最近研究混合栈渲染时,遇到了一个混合栈下的事件分发问题,为此看了一下flutter接入原生view后,其中的事件分发流程。为了方便后期查阅,做此记录,也希望能帮到有需要的人。

文中所讨论的原生view为: androidViewSurface ,即:hybird composition ,其次还将涉及到Flutter的启动流程 ,如果对这两者不熟悉的话,建议浏览这下面的文章:

Flutter——在Android平台上的启动流程浅析

Flutter在Android平台上启动时,Native层做了什么?

Flutter——Hybrid Composition混合图层的原理分析

平台层: Android

由启动流程可知,最先创建的 FlutterView类似于容器,其持有flutter绘制所需的surface,那么我们就由它的onTouchEvent方法看起。

其实,根据Flutter框架的定位,也可以猜到事件分发是由平台负责的。

Flutter:onTouchEvent

@Override
public boolean onTouchEvent(@NonNull MotionEvent event) {
  ...无关代码...

  return androidTouchProcessor.onTouchEvent(event);
}

这里调用了 androidTouchProcessor.onTouchEvent(event)

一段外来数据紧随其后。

-- ==== Sys2Proof/Machine/Brace.lean ====
section
/-! DEFINITION. The servo axes (10): states, limits, the servo chain, the repetitive controller, Dike's
checks on each axis (15), stripe segments, homing, the deflector command and the actuator frames. -/

namespace Sys2Proof.Machine
open Sys2Proof

def State.updBr (f : Brace → Brace) (s : State) : State := { s with br := f s.br }
def State.axis (a : Nat) (s : State) : Axis := s.br.axes.getD a {}
def State.updAxis (a : Nat) (f : Axis → Axis) (s : State) : State :=
  s.updBr fun b => { b with axes := listUpd b.axes a f }
def State.dikeAxis (a : Nat) (s : State) : DikeAxis := s.dike.axes.getD a {}
def State.updDike (f : Dike → Dike) (s : State) : State := { s with dike := f s.dike }
def State.updDikeAxis (a : Nat) (f : DikeAxis → DikeAxis) (s : State) : State :=
  s.updDike fun d => { d with axes := listUpd d.axes a f }

/-- Hold, Move, Home, Stripe or Stop: the states in which ENABLE is 1 (R328). -/
def Axis.live (x : Axis) : Bool := !(x.state == .off || x.state == .coast)

/-- T_s in steps (R301). -/
def State.servoPeriod (s : State) : Nat := 12800 * s.br.g.cycUs

/-- Every axis in turn. -/
def State.eachAxis (f : Nat → State → State) (s : State) : State := (List.range 8).foldl (fun s a => f a s) s

/-! ## Limits (R319) -/

/-- The switch sets of an axis. -/
def State.axisSets (a : Nat) (s : State) : List Nat :=
  (List.range 4).filter fun n => (s.swSet n).src == (s.axis a).cfg.source

/-- A limit input of an axis (0 LIM_P, 1 LIM_M) is qualified active. -/
def State.limActive (a input : Nat) (s : State) : Bool := (s.axisSets a).any fun n => s.swActive n input

/-- A limit input that blocks plans: active, or not yet qualified (R293). -/
def State.limBlocks (a input : Nat) (s : State) : Bool :=
  (s.axisSets a).any fun n => s.swActive n input || (s.swIn n input).qualified.isNone

def State.limBoth (a : Nat) (s : State) : Bool := (s.axisSets a).any fun n => s.swActive n 0 && s.swActive n 1

/-- Why a plan is refused: its soft limits on a homed axis (R315), or a limit (R319, R295). -/
def State.planRefused (a : Nat) (pl : Plan) (after : Option Plan) (s : State) : Option FaultName :=
  let x := s.axis a
  let trail := trailOf x.traj pl after
  if x.homed && !x.cfg.softOk trail then some .softLimit
  else if s.limBoth a || (s.limBlocks a 0 && movesIn 1 x.traj pl.vf trail) || (s.limBlocks a 1 && movesIn (-1) x.traj pl.vf trail) then
    some .limitBlock
  else none

/-! ## Axis states (Table BRACE-4) -/

/-- A plan comes into force. A new target during Stop leaves the state Stop (R322). -/
def State.startPlan (a : Nat) (st : AxisState) (pl : Plan) (after : Option Plan) (s : State) : State :=
  s.updAxis a fun x => { x with
    state := if x.state == .stop && st == .move then .stop else st, plan := some pl, after := after, settling := false }

/-- A plan of the engine's own, if nothing refuses it; else the fault. -/
def State.tryPlan (a : Nat) (st : AxisState) (pl : Plan) (after : Option Plan) (s : State) : Except FaultName State :=
  match s.planRefused a pl after with
  | some f => .error f
  | none => .ok (s.startPlan a st pl after)

/-- A stop plan (R314, R321). -/
def State.stopAxis (a : Nat) (s : State) : State :=
  let x := s.axis a
  (s.startPlan a .stop (x.cfg.stopPlan x.traj) none).updAxis a fun x => { x with homing := none }

/-- The axis follows a plan other than a stop plan. -/
def Axis.moving (x : Axis) : Bool :=
  match x.state with
  | .move => true
  | .home => true
  | .stripe => true
  | .stop => x.after.isSome || x.plan.any fun pl => pl.target.isSome
  | _ => false

/-- The stop command's effect on one axis: Move, Home and Stripe go to Stop; a target given in Stop goes. -/
def State.stopMoving (a : Nat) (s : State) : State := if (s.axis a).moving then s.stopAxis a else s

/-- A controlled stop (R321). -/
def State.controlledStop (s : State) : State :=
  (s.eachAxis State.stopMoving).updBr fun b => { b with segment := .none }

/-- Entry to Off; Dike's override ends there (15 R465). -/
def State.axisOff (a : Nat) (s : State) : State :=
  (s.updAxis a fun x => { x with
    state := .off, plan := none, after := none, homing := none, settling := false, region := .scan, out := 0
    traj := { x.traj with v := 0, a := 0, j := 0 } }).updDikeAxis a fun _ => {}

/-- Every axis goes Off: Sleep, Boot, and R321 with Brace's own fault. -/
def State.axesOff (s : State) : State :=
  (s.eachAxis State.axisOff).updBr fun b => { b with segment := .none }

/-- Entry to Hold from Off or Coast (R322): the trajectory at the measured position, the chain at 0. -/
def State.holdAxis (a : Nat) (s : State) : State :=
  s.updAxis a fun x =>
    let y := ((s.src x.cfg.source).y).getD x.y
    { x with
      state := .hold, region := .hold, plan := none, after := none, settling := false, y := y, e := 0
      traj := { p := y * 2 ^ 32 }, chain := {}, ferrCnt := 0, ferrOk := 0, ferrRaised := false }

/-- Entry to Coast (R320). -/
def State.coastAxis (a : Nat) (s : State) : State :=
  let sensor := (s.src (s.axis a).cfg.source).state == .lostSensor
  (s.updAxis a fun x => { x with
    state := .coast, plan := none, after := none, homing := none, settling := false, region := .scan, out := 0
    homed := x.homed && !sensor, traj := { x.traj with v := 0, a := 0, j := 0 } }).raise .fbLost (s.addrFlash a)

AndroidTouchProcessor: onTouchEvent

public boolean onTouchEvent(@NonNull MotionEvent event) {
  return onTouchEvent(event, IDENTITY_TRANSFORM);
}

此方法会进一步调用同名函数:

public boolean onTouchEvent(@NonNull MotionEvent event, Matrix transformMatrix) {
  int pointerCount = event.getPointerCount();

  // Prepare a data packet of the appropriate size and order.
  // 对event进行转换和存储,并传递给flutter侧
  ByteBuffer packet =
      ByteBuffer.allocateDirect(pointerCount * POINTER_DATA_FIELD_COUNT * BYTES_PER_FIELD);
  packet.order(ByteOrder.LITTLE_ENDIAN);
    
    //...省略不少代码...
    //主要是根据event类型,并通过addPointerForIndex(...)方法对packet进行数据填充

  // 将packet发送到flutter
  renderer.dispatchPointerDataPacket(packet, packet.position());

  return true;
}

最终调用 FlutterRenderer.dispatchPointerDataPacket 进行事件的传递,我们继续看。

dispatchPointerDataPacket

这里相对比较简单,renderer的 dispatchPointerDataPacket 方法直接调用了FlutterJnidispatchPointerDataPacket方法:

//FlutterRenderer
public void dispatchPointerDataPacket(@NonNull ByteBuffer buffer, int position) {
  flutterJNI.dispatchPointerDataPacket(buffer, position);
}

//FlutterJNI

/** 这里会将pointer packet 转到对应的engine层的方法:nativeDispatchPointerDataPacket*/
@UiThread
public void dispatchPointerDataPacket(@NonNull ByteBuffer buffer, int position) {
  ensureRunningOnMainThread();
  ensureAttachedToNative();
  //调用engine层的方法
  nativeDispatchPointerDataPacket(nativeShellHolderId, buffer, position);
}

平台层的事件分发还是比较简单明了的,我们跟着事件继续往下走。

中间层: Engine

Platform Thread

通过开头的Flutter在Android平台上启动时,Native层做了什么?, 我们知道应用开始会注册一些engine的方法,具体实现在platform_view_android_jni_impl.cc :

bool RegisterApi(JNIEnv* env) {
  static const JNINativeMethod flutter_jni_methods[] = { 
    //...省略部分注册的方法
    {
        .name = "nativeDispatchPointerDataPacket", //android 侧的方法名
        .signature = "(JLjava/nio/ByteBuffer;I)V",//android 方法名的签名(参数类型)
        .fnPtr = reinterpret_cast<void*>(&DispatchPointerDataPacket),//对应engine层的方法指针
    },
    //...省略部分注册的方法
  }

当我们在android侧调用nativeDispatchPointerDataPacket方法时,会调用engine的DispatchPointerDataPacket方法,其实现如下:

static void DispatchPointerDataPacket(JNIEnv* env,
                                      jobject jcaller,
                                      jlong shell_holder,
                                      jobject buffer,
                                      jint position) {
                                      
  //通过GetDirectBufferAddress 获取到指向buffer的指针
  uint8_t* data = static_cast<uint8_t*>(env->GetDirectBufferAddress(buffer));
  
  //在通过position 最终生成一个指向packet的指针
  auto packet = std::make_unique<flutter::PointerDataPacket>(data, position);
  
  //然后将packet传递到 platform view的DispatchPointerDataPacket方法中
  ANDROID_SHELL_HOLDER->GetPlatformView()->DispatchPointerDataPacket(
      std::move(packet));
}

android端的packet通过上面的方法,传递到了platform viewDispatchPointerDataPacket 方法。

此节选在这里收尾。